XXL grapher extension not working since Zabbix 3.4.5

[PadaKwaak]

Description

XXL grapher extension not working since Zabbix 3.4.5, most likely due to the fix ZBX-13262 ( fixed cookie http-only attribute to prevent XSS attacks ) which prevents the grapher.js from obtaining the zbx_sessionid cookie value.

Steps to Reproduce

1. Ensure Zabbix Web interface is running with "XXL_grapher=true" environment variable and that you're hosting it over https
2. Log in on Zabbix Web interface
3. Navigate to XXL extensions -> Grapher
4. Start typing in one of your hostnames into the Host field

Expected behavior: The Host field is supposed to show a list of existing hosts

Actual behavior: The Host field never shows any hostnames, as if autocompletion isn't working.

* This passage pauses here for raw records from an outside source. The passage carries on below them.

-- ==== Sys2Proof/Machine/State.lean ====
section
/-! DEFINITION. The machine's state: the thirteen registers of 10_state.md rule R30 and nothing else of the engine's,
and beside them the host that drives its input ports (30_encoding.md rules R100, R107, R108). Plain data. -/

namespace Sys2Proof.Machine

/-- The FSM states of 10_state.md rule R36. -/
inductive Fsm where
  /-- Waiting for a command; `cmd_ready = 1`. Encoded `00`. -/
  | idle
  /-- Key schedule running. Encoded `01`. -/
  | ks
  /-- Encryption or decryption running. Encoded `10`. -/
  | run
  /-- A contract violation happened; left only by reset. Encoded `11`. -/
  | fault
  deriving DecidableEq, Repr

/-- What a host drives on the input ports at one edge (30_encoding.md rule R100; `clk` is the step itself). -/
structure Pins where
  /-- Port `rst`. -/
  rst : Bool
  /-- Port `cmd_valid`. -/
  cmdValid : Bool
  /-- Port `cmd_word`, 8 bits. -/
  cmdWord : CmdWord
  /-- Port `cmd_data`, 64 bits. -/
  cmdData : Block
  deriving DecidableEq, Repr

/-- What a host sees on the output ports between two edges (rule R100). -/
structure Outputs where
  /-- Port `cmd_ready`. -/
  cmdReady : Bool
  /-- Port `dout`, 64 bits. -/
  dout : Block
  /-- Port `status`, 8 bits. -/
  status : BitVec 8
  deriving DecidableEq, Repr

/-- One thing the host does next (rule R108), or a free choice of the input ports for one edge (rule R101). -/
inductive HostAction where
  /-- Drive exactly these values at one edge, whatever the engine does. -/
  | drive (p : Pins)
  /-- A command line: present this word and operand until the edge that accepts them. -/
  | command (word : CmdWord) (data : Block)
  /-- `RESET`: drive `rst = 1`, `cmd_valid = 0` for one edge. -/
  | reset
  /-- `WAIT`: drive `cmd_valid = 0` until an edge after which the engine is ready or has faulted. -/
  | wait
  /-- `READ`: sample the outputs between two edges. -/
  | read
  deriving DecidableEq, Repr

/-- The state: every register of rule R30, then what the host has still to do and what it has read. -/
structure State where
  /-- `KEY`, 64 bits: the last accepted key, parity bits included (rule R31). -/
  key : Block
  /-- `SK[0..15]`, 16 x 48 bits: the subkey file (rule R32). -/
  sk : SubkeyFile
  /-- `KEY_VALID`, 1 bit: a cipher instance exists (rule R33). -/
  keyValid : Bool
  /-- `C`, 28 bits: the left half of the reduced key (rule R34). -/
  c : KeyHalf
  /-- `D`, 28 bits: the right half of the reduced key (rule R34). -/
  d : KeyHalf
  /-- `L`, 32 bits: the left Feistel half (rule R35). -/
  l : Half
  /-- `R`, 32 bits: the right Feistel half (rule R35). -/
  r : Half
  /-- `st`: the FSM state (rule R36). -/
  st : Fsm
  /-- `rnd`, 4 bits: the round counter (rule R37). -/
  rnd : Round
  /-- `dir`, 1 bit: `false` (0) encrypt, `true` (1) decrypt (rule R38). -/
  dir : Bool
  /-- `DOUT`, 64 bits: the last result (rule R39). -/
  dout : Block
  /-- `DOUT_VALID`, 1 bit: `DOUT` is the result of the last accepted ENC or DEC (rule R40). -/
  doutValid : Bool
  /-- `ERR`, 2 bits: the fault code (rule R41). -/
  err : BitVec 2
  /-- The host's remaining actions, next first (rule R108). Not a register of the engine. -/
  script : List HostAction
  /-- What the host's `READ`s have sampled, oldest first (rule R108). Not a register of the engine. -/
  reads : List Outputs
  deriving DecidableEq, Repr

/-- Why a byte-level operation has no value. The engine's own faults (ILLEGAL_CMD, NO_KEY) are no stop of the model:
they are next states with `st = FAULT` (60_exceptions.md rule R281). -/
inductive Fault where
  /-- BitRange (41_bit_permutation.md rule R167): position `position` outside a sequence of `bytes` bytes. Raised only by
  the byte-level utilities `getBit`, `setBit`, `permuteBytes` and `permuteChecked`; no step raises it (rule R286). Safe. -/
  | bitRange (position : Int) (bytes : Nat)
  deriving DecidableEq, Repr

/-- Why an instruction has no meaning. -/
inductive Refusal where
  /-- Raised by `exec` for an instruction without a meaning; no arm raises it now. Safe: the model stops. -/
  | notModelled (mnemonic : String)
  deriving DecidableEq, Repr

/-- The state right after a reset edge (70_reset_and_hazards.md rules R320, R321). The seven registers a reset writes
have the rule's values; the unwritten ones have the values Config names (DESIGN CHOICE, notes/assumptions/1.md).
The host has nothing to do yet. -/
def State.reset : State where
  key := Config.unresetKey
  sk := Vector.replicate 16 Config.unresetSubkey
  keyValid := false
  c := Config.unresetKeyHalf
  d := Config.unresetKeyHalf
  l := Config.unresetHalf
  r := Config.unresetHalf
  st := .idle
  rnd := 0
  dir := false
  dout := 0x0000000000000000#64
  doutValid := false
  err := 0b00#2
  script := []
  reads := []

end Sys2Proof.Machine
end

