-- ==== Sys2Proof/Machine/HostPort.lean ====
section
/-! DEFINITION. The host as an agent (30_encoding.md rules R100, R101, R107, R108): what it drives at the next edge, what a READ
samples before it, and how its script moves on after it. -/

namespace Sys2Proof.Machine

/-- The script once its leading READs, which take no edge, are done (rule R108). -/
def dropReads : List HostAction → List HostAction
  | .read :: rest => dropReads rest
  | actions => actions

/-- How many READs stand before the next edge. -/
def leadingReads : List HostAction → Nat
  | .read :: rest => leadingReads rest + 1
  | _ => 0

/-- Performing the READs before an edge: each samples the same output ports (rule R108, 20_memory.md rule R76). -/
def doReads (s : State) : State :=
  { s with
    reads := s.reads ++ List.replicate (leadingReads s.script) s.outputs
    script := dropReads s.script }

/-- What the host drives at the next edge, from its next action (rule R108); a READ takes no edge. -/
def hostPins : List HostAction → Pins
  | [] => .quiet
  | .drive p :: _ => p
  | .command word data :: _ => .present word data
  | .reset :: _ => .resetEdge
  | .wait :: _ => .quiet
  | .read :: rest => hostPins rest

/-- Whether a WAIT ends: the engine is ready or has faulted after the edge (rule R108). -/
def waitDone (s : State) : Bool := s.cmdReady || s.faulted

/-- The script after an edge, `accepted` telling whether the edge accepted a command: a command line stays until it is
accepted, a WAIT until it is done (rule R108). -/
def scriptAfter (accepted : Bool) (s : State) : List HostAction → List HostAction
  | [] => []
  | .drive _ :: rest => rest
  | .command word data :: rest => if accepted then rest else .command word data :: rest
  | .reset :: rest => rest
  | .wait :: rest => if waitDone s then rest else .wait :: rest
  | .read :: rest => .read :: rest

/-- The host moves on after an edge. -/
def hostAdvance (accepted : Bool) (s : State) : State :=
  { s with script := scriptAfter accepted s s.script }

/-- One edge with the host that drives it: its READs, the edge, and its moving on. -/
def hostEdge (s : State) : Host.Outcome State Fault Refusal :=
  let s₁ := doReads s
  let p := hostPins s₁.script
  match edge p s₁ with
  | .next t => .next (hostAdvance (accepts p s₁) t)
  | .fault f => .fault f
  | .refused r => .refused r

/-- The state in which the next edge presents the command in the table word `w` of `nbits` bits to an engine that is ready
for it: the host's next action is that command line, and `st` is IDLE, which is what acceptance needs (rule R101). -/
def presentTableWord (s : State) (nbits w : Nat) : State :=
  { s with
    st := .idle
    script := .command (tableCmdWord nbits w) (tableOperand nbits w) :: s.script }

end Sys2Proof.Machine
end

Reproduces how often: 100% of the time since Zabbix 3.4.5

Versions

monitoringartist/dockbix-xxl:3.4.7

Additional Information

The cookie value should not be sent in the JSON payload. The browser should just automatically include it as part of the header of the JSON RPC request.

Also, the ZabbixApi function does not handle error responses in a user-friendly way. In this particular case the response object contained an error object with, code: -32602, data: "Not authorized.", message: "Invalid params." The request payload to the api_jsonrpc.php was: {"jsonrpc":"2.0","method":"hostgroup.get","id":0,"auth":null,"params":{"monitored_hosts":1,"sortfield":"name","selectHosts":["name"],"output":["name"]}}

You Docker knowledge level

Advanced

[Volont84]

Workaround for this issue: Edit /usr/local/src/zabbix/frontends/php/includefunc.inc.php and change setcookie($name, $value, isset($time) ? $time : 0, null, null, HTTPS, true); to setcookie($name, $value, isset($time) ? $time : 0, null, null, HTTPS);

[PadaKwaak]

Thanks @Volont84 , disabling the http-only flag in /usr/local/src/zabbix/frontends/php/include/func.inc.php did the trick.